I did one small area and it hasnt gone through. Its just on surface








[/URL][/IMG]


----------



## pdrpaul

*hi*

hi mate, you really have to be ruthless with it when grinding rust out im fairly sure when you start attacking that wing properly you will be left with plenty holes and as said only way to guarantee rust will stay away is weld new metal in,,, time you do that and get even a back street bodyshop to paint and blend it in, it will be expensive.. get your colour code and look on ebay for replacement in same colour.

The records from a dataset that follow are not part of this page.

-- ==== Sys2Proof/Machine/Trunks.lean ====
section
/-!
DEFINITION. The trunks as the layers above use them: lanes of a trunk, the trunk stream and its striping over the
active lanes, the replay buffers, the device route (R241, R280, R293, R294), and the flits the frame switch forms.
-/
namespace Sys2Proof.Machine
open Sys2Proof Reg

/-! ## Lanes and trunks (R280) -/

def laneAt (s : State) (n : Nat) : Lane := mget s.lnk.lane .reset n
def setLane (s : State) (n : Nat) (l : Lane) : State := { s with lnk := { s.lnk with lane := mset s.lnk.lane .reset n l } }
def trunkAt (s : State) (t : Nat) : Trunk := mget s.lnk.trunk .reset t
def setTrunk (s : State) (t : Nat) (x : Trunk) : State :=
  { s with lnk := { s.lnk with trunk := mset s.lnk.trunk .reset t x } }

/-- Training states (R295). -/
def lsDisabled : Nat := 0
def lsDetect : Nat := 1
def lsEq : Nat := 2
def lsAlign : Nat := 3
def lsConfig : Nat := 4
def lsReady : Nat := 5
def lsActive : Nat := 6
def lsFailed : Nat := 7
def lsBackoff : Nat := 8
def lsTest : Nat := 9

/-- Trunk link states (R308). -/
def tkInactive : Nat := 0
def tkTraining : Nat := 1
def tkActive : Nat := 2
def tkRecovering : Nat := 3
def tkDown : Nat := 4

/-- The enabled lanes whose TRUNK field is `t`, at most sixteen, in ascending order; a number from 96 on is no trunk (R280). -/
def trunkLanes (s : State) (t : Nat) : List Nat :=
  ((List.range 96).filter (fun n => decide (t < 96) && flag s (LANE_ENABLE n) && getF s (LANE_TRUNK n) == t)).take 16

/-- The trunk of a lane; `none` for no trunk: values 96 to 127, or beyond the sixteenth lane (R280, R308). -/
def trunkOfLane (s : State) (n : Nat) : Option Nat :=
  let t := getF s (LANE_TRUNK n)
  if t < 96 ∧ (trunkLanes s t).contains n then some t else none

/-- The logical index of a lane in its trunk. -/
def logicalOf (s : State) (t n : Nat) : Nat := ((trunkLanes s t).idxOf? n).getD 0

/-- The trunk exists: a lane is assigned to it (R280). -/
def trunkExists (s : State) (t : Nat) : Bool := !(trunkLanes s t).isEmpty

/-- Active lanes of a trunk, in the order of their logical index. -/
def activeLanes (s : State) (t : Nat) : List Nat := (trunkLanes s t).filter (fun n => getF s (LANE_STATE n) == lsActive)

/-- A mask over logical indices of a list of lanes. -/
def maskOf (s : State) (t : Nat) (ls : List Nat) : BitVec 16 :=
  ls.foldl (fun m n => m ||| BitVec.ofNat 16 (2 ^ logicalOf s t n)) 0

/-- System states of a trunk (R278). -/
def tsNone : Nat := 0
def tsQuarantine : Nat := 1
def tsUp : Nat := 2
def tsDown : Nat := 3

/-- The trunks that are UP. -/
def upTrunks (s : State) : List Nat := (List.range 96).filter (fun t => getF s (TS_STATE t) == tsUp)

/-- TRUNK: a trunk's state has changed (R390). -/
def traceTrunk (s : State) (t : Nat) : State :=
  formPacket s (srcLink t) 0x40 (leBytes 1 (getF s (LSTATE t)) ++ leBytes 2 (maskOf s t (activeLanes s t)).toNat
    ++ leBytes 1 (getF s (TS_STATE t)))

/-! ## Servo states (R323, R324) -/

/-- TSTATE changes (R323). -/
def setTstate (s : State) (v : Nat) : State :=
  if getF s TSTATE = v then s
  else raiseEv (setF { s with time := { s.time with good := 0, bad := 0 } } TSTATE v) evTimeState

def tsFreerun : Nat := 0
def tsAcquiring : Nat := 1
def tsLocked : Nat := 2
def tsHoldover : Nat := 3

/-- A follower whose PARENT trunk has left ACTIVE has lost its master (R324). -/
def parentLost (s : State) (t : Nat) : State :=
  if getF s TIME_ROLE = 1 ∧ getF s TIME_PARENT = t ∧ getF s TSTATE = tsLocked then setTstate s tsHoldover else s

/-- A trunk enters a link state; where it leaves ACTIVE, a follower may lose its master. -/
def setLstate (s : State) (t st : Nat) : State :=
  let s1 := traceTrunk (setF s (LSTATE t) st) t
  if getF s (LSTATE t) = tkActive ∧ st ≠ tkActive then parentLost s1 t else s1

/-! ## Flit types (R288) -/

def ftExch : Byte := 0x01
def ftMsg : Byte := 0x02
def ftTime : Byte := 0x03
def ftCtrl : Byte := 0x04
def ftFill : Byte := 0x05
def ftTrain : Byte := 0x06

/-- CSUB of a CTRL payload. -/
def csubOf (p : BitVec 224) : Nat := bitsOf p.toNat 0 8

/-- Bits [lo + n - 1 : lo] of a payload. -/
def pf (p : BitVec 224) (lo n : Nat) : Nat := bitsOf p.toNat lo n

/-- A trunk in this system state carries the flit: anything when UP, link-layer CTRL and HELLO in QUARANTINE (R251). -/
def mayCarry (ts : Nat) (f : Flit) : Bool :=
  ts == tsUp || (ts == tsQuarantine && f.type == ftCtrl && (csubOf f.payload == 0x10 || csubOf f.payload == 0x40))

/-! ## Sending on a lane (R283) -/

/-- A lane sends a flit: what goes out on its line, and the line's state after it. -/
def emit (s : State) (n : Nat) (seq : Byte) (f : Flit) : State :=
  let l := laneAt s n
  let e := l.tx.flit (bitList (Config.scrambleStart n).toNat 58) (flag s (LANE_FEC_ON n)) (flitWord f.type seq f.payload)
  let s1 := setLane s n { l with tx := e.2 }
  { s1 with lnk := { s1.lnk with out := s1.lnk.out ++ [(n, seq, f)], line := s1.lnk.line ++ [(n, e.1)] } }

I had to get a new silver wing on my astra after previous owner messed it up. colour is 99% perfect. would never know it was different wing unless you knew what to look for.


----------



## squiggs

What he said .......

You've got to get rid of every last tiny bit of rust out ...... and that wing hasn't got a bit of surface rust - it's rotten!
By the time you get rid of every last pin prick of rust you'll have lost the bottom 2 inches of the panel/arch


----------



## darkchild101

Thanks lads. So new wing it is

What is it with German cars of that period (late 1990s)? Mercs of that period notorious for rust, have noticed same on BMWs and VWs


----------



## Tintin

It was during this period that companies made the move to waterbased paints I believe. I think MB were also building cars in South Africa and there were quality control issues. The failure of paint around wheel arches is a well known fault on MB's of that period I understand. 

A new wing or a used wing in the same colour would be the best solution. If you wanted to have a go yourself, I would remove the bumper if you can. Remove as much rust as possible with a grinder or ideally something smaller like a Black and Decker power file (£40) or a Dremmel. If there is pitted rust you can remove it with Bilt Hamber Deox gel, though cutting out is better. Then you need a good primer like Electrox, then top coat. Metallics are hard to match from an aerosol though.

You need to weigh the cost of having it done professionally against the value of the car.


----------



## JCoxy

I've heard that Mercedes used recycled steel or not as good quality as it should be. As above just get new wings, not worth attempting to repair those ones


----------



## darkchild101

Related to that for my other car a chrysler grand voyagrr which needs bumper replaced, if I get a second hand bumper in a different colour, does that need much work too


----------